▶ _Exercise_
Nothing should be left out when you copy the entries below.
*** Dataset records Section Begins ***
-- ==== Sys2Proof/Machine/Pipeline.lean ====
section
/-! DEFINITION. The pipelined commands ENC and DEC (42_frame_pipeline.md), and the step that consumes one received byte, whose last byte
depends on the phase (41_byte_transport.md R206). -/

namespace Sys2Proof.Machine

/-- Build on the success path of ENC: the header, then the Tx phase over 8 + len bytes; XFER_COUNT stays 0 (R240). -/
def State.encBuilt (s : State) : State :=
  { s.buildHeader with eng := { s.eng with phase := .tx, idx := 0, endIdx := 8 + s.txLength } }

/-- The Build step of ENC (R240). -/
def State.encBuild (s : State) : State :=
  if s.encodeError = .none then s.encBuilt else s.finishPlain s.encodeError

/-- `payload_done()` (R247). -/
def State.payloadDone (s : State) : State := s.decodeDone

/-- `header_done()` once the header is latched (R246, R248). -/
def State.headerChecked (s : State) : State :=
  if s.rxLength.toNat > Config.maxPayload then s.finishPlain .length
  else if s.rxLength = 0 then s.payloadDone
  else { s with eng := { s.eng with phase := .rxPay, endIdx := 8 + s.rxLength } }

/-- `header_done()` (R246). -/
def State.headerDone (s : State) : State := s.latchHeader.headerChecked

/-- The end of a receive phase (R206). -/
def State.phaseDone (s : State) : State :=
  match s.eng.phase with
  | .rxRaw => s.recvDone
  | .rxHdr => s.headerDone
  | .rxPay => s.payloadDone
  | .idle | .build | .parse | .tx => s

/-- RxByte with the FIFO non-empty: `b` is its head (R206). -/
def State.rxByte (s : State) (b : Byte) (rest : List Byte) : State :=
  if (s.rxMoved b rest).eng.idx = (s.rxMoved b rest).eng.endIdx then (s.rxMoved b rest).phaseDone else s.rxMoved b rest

/-- ENC, the write of its word to CMD (R127, R128, R240). -/
def execEnc (s : State) : Host.Outcome State Fault Refusal :=
  .next (s.accept (encode .enc) fun t => t.startCmd .enc 0)

/-- DEC, the write of its word to CMD (R127, R128, R245). -/
def execDec (s : State) : Host.Outcome State Fault Refusal :=
  .next (s.accept (encode .dec) fun t => t.startCmd .dec 0)

end Sys2Proof.Machine
end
*** Dataset records Section Ends ***
▶ _Your response_
-- ==== Sys2Proof/Machine/Pipeline.lean ====
section
/-! DEFINITION. The pipelined commands ENC and DEC (42_frame_pipeline.md), and the step that consumes one received byte, whose last byte
depends on the phase (41_byte_transport.md R206). -/

namespace Sys2Proof.Machine

/-- Build on the success path of ENC: the header, then the Tx phase over 8 + len bytes; XFER_COUNT stays 0 (R240). -/
def State.encBuilt (s : State) : State :=
  { s.buildHeader with eng := { s.eng with phase := .tx, idx := 0, endIdx := 8 + s.txLength } }

/-- The Build step of ENC (R240). -/
def State.encBuild (s : State) : State :=
  if s.encodeError = .none then s.encBuilt else s.finishPlain s.encodeError

/-- `payload_done()` (R247). -/
def State.payloadDone (s : State) : State := s.decodeDone

/-- `header_done()` once the header is latched (R246, R248). -/
def State.headerChecked (s : State) : State :=
  if s.rxLength.toNat > Config.maxPayload then s.finishPlain .length
  else if s.rxLength = 0 then s.payloadDone
  else { s with eng := { s.eng with phase := .rxPay, endIdx := 8 + s.rxLength } }

/-- `header_done()` (R246). -/
def State.headerDone (s : State) : State := s.latchHeader.headerChecked

/-- The end of a receive phase (R206). -/
def State.phaseDone (s : State) : State :=
  match s.eng.phase with
  | .rxRaw => s.recvDone
  | .rxHdr => s.headerDone
  | .rxPay => s.payloadDone
  | .idle | .build | .parse | .tx => s

/-- RxByte with the FIFO non-empty: `b` is its head (R206). -/
def State.rxByte (s : State) (b : Byte) (rest : List Byte) : State :=
  if (s.rxMoved b rest).eng.idx = (s.rxMoved b rest).eng.endIdx then (s.rxMoved b rest).phaseDone else s.rxMoved b rest

/-- ENC, the write of its word to CMD (R127, R128, R240). -/
def execEnc (s : State) : Host.Outcome State Fault Refusal :=
  .next (s.accept (encode .enc) fun t => t.startCmd .enc 0)

/-- DEC, the write of its word to CMD (R127, R128, R245). -/
def execDec (s : State) : Host.Outcome State Fault Refusal :=
  .next (s.accept (encode .dec) fun t => t.startCmd .dec 0)

end Sys2Proof.Machine
end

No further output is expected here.